What is required: In the data below, find the line that contains "def State.readingTime (s" and the line that contains "def State.commit (p". Copy both, plus every line between them, exactly.

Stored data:
╭──

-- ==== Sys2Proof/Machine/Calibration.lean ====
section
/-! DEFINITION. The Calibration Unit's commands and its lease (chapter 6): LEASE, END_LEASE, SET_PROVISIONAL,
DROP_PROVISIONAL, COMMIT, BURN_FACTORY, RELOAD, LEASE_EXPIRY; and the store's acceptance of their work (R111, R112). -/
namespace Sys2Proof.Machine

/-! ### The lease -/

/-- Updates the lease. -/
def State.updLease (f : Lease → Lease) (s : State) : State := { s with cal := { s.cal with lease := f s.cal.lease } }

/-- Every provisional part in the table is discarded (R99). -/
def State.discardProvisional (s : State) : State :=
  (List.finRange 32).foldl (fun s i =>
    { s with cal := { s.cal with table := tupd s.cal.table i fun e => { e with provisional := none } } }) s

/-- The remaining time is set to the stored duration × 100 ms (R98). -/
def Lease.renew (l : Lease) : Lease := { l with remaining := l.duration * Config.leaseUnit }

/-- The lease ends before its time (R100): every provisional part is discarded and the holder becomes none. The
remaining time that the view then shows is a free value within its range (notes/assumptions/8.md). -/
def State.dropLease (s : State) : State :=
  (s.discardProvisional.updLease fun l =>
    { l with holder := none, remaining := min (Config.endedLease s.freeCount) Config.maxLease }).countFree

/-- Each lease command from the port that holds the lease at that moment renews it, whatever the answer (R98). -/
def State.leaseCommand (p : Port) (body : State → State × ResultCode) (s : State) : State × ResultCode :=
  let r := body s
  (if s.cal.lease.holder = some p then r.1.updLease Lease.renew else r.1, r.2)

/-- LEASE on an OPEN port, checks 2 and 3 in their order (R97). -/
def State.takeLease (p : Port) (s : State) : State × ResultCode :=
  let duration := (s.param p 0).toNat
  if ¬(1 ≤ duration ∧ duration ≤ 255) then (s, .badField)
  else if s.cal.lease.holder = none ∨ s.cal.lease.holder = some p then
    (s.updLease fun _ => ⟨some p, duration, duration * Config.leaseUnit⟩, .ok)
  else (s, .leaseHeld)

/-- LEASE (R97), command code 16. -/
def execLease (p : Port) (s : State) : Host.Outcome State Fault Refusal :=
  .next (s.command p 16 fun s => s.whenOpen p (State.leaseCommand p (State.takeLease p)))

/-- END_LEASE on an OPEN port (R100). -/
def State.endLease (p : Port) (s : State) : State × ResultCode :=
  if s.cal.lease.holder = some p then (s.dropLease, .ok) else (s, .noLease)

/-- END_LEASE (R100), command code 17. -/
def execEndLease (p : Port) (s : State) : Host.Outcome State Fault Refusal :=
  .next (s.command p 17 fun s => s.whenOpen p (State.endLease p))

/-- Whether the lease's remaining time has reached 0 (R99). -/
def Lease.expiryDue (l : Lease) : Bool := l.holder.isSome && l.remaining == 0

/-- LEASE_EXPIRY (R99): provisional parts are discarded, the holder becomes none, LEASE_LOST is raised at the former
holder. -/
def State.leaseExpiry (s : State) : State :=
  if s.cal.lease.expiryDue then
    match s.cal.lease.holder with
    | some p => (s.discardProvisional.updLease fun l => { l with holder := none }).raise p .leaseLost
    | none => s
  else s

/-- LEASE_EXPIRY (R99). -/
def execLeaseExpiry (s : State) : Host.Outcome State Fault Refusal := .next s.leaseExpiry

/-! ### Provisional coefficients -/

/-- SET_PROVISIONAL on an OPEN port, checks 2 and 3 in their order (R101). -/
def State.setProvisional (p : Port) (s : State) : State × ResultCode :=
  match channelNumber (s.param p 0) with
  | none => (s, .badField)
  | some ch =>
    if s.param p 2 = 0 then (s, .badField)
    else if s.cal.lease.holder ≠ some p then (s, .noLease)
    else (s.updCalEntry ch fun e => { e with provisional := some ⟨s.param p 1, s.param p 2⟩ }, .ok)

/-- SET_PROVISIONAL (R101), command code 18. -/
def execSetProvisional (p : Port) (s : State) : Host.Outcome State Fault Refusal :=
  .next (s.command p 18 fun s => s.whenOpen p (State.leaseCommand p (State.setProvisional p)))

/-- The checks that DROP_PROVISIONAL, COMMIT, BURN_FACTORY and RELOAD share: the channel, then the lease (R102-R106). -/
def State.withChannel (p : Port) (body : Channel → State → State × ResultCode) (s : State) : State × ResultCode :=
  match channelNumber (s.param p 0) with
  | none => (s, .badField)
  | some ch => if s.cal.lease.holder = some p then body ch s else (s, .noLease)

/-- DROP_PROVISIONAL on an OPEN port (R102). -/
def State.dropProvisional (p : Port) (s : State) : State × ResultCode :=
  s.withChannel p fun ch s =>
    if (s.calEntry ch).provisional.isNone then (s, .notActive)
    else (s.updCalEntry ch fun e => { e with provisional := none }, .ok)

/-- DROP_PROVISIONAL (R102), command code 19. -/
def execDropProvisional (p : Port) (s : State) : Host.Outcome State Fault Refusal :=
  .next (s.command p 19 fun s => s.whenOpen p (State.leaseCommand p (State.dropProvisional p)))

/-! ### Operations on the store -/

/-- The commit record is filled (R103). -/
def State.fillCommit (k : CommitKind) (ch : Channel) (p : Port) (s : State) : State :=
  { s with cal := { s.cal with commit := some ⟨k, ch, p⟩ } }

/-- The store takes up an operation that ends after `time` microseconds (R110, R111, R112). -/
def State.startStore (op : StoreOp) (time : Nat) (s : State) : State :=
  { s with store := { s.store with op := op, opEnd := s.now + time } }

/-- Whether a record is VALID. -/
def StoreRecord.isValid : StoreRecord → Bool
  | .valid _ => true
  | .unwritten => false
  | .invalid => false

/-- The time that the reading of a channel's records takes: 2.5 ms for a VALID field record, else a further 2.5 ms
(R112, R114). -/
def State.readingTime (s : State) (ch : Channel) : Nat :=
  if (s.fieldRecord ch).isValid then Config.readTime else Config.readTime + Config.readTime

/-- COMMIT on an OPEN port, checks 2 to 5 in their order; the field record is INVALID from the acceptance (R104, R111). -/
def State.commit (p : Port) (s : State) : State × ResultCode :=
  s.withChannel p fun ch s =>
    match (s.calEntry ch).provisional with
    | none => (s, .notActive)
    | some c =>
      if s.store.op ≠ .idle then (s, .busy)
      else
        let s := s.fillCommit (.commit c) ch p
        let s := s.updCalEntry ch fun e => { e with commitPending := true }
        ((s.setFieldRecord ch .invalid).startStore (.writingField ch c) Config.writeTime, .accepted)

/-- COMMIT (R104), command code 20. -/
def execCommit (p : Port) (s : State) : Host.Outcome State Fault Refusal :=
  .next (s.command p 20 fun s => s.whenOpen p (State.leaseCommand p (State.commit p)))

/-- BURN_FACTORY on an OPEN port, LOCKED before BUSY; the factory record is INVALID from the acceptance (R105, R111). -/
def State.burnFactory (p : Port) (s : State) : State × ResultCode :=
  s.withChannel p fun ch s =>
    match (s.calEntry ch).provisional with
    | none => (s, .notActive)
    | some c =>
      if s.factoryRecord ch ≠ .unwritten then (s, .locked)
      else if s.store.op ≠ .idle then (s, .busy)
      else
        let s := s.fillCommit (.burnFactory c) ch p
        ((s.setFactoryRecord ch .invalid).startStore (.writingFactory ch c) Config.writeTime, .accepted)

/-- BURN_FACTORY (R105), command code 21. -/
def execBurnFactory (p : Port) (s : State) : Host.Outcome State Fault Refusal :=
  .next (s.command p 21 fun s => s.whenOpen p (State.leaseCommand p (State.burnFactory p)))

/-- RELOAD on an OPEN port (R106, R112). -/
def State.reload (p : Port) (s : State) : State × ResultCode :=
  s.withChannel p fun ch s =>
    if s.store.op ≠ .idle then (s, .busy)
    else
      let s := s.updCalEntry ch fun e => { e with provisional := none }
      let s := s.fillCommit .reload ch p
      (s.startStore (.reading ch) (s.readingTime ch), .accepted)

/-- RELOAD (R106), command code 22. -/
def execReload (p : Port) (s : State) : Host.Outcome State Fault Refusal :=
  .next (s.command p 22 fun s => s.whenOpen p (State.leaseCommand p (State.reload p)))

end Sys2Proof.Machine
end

╰──

Response to this task:
def State.readingTime (s : State) (ch : Channel) : Nat :=
  if (s.fieldRecord ch).isValid then Config.readTime else Config.readTime + Config.readTime

/-- COMMIT on an OPEN port, checks 2 to 5 in their order; the field record is INVALID from the acceptance (R104, R111). -/
def State.commit (p : Port) (s : State) : State × ResultCode :=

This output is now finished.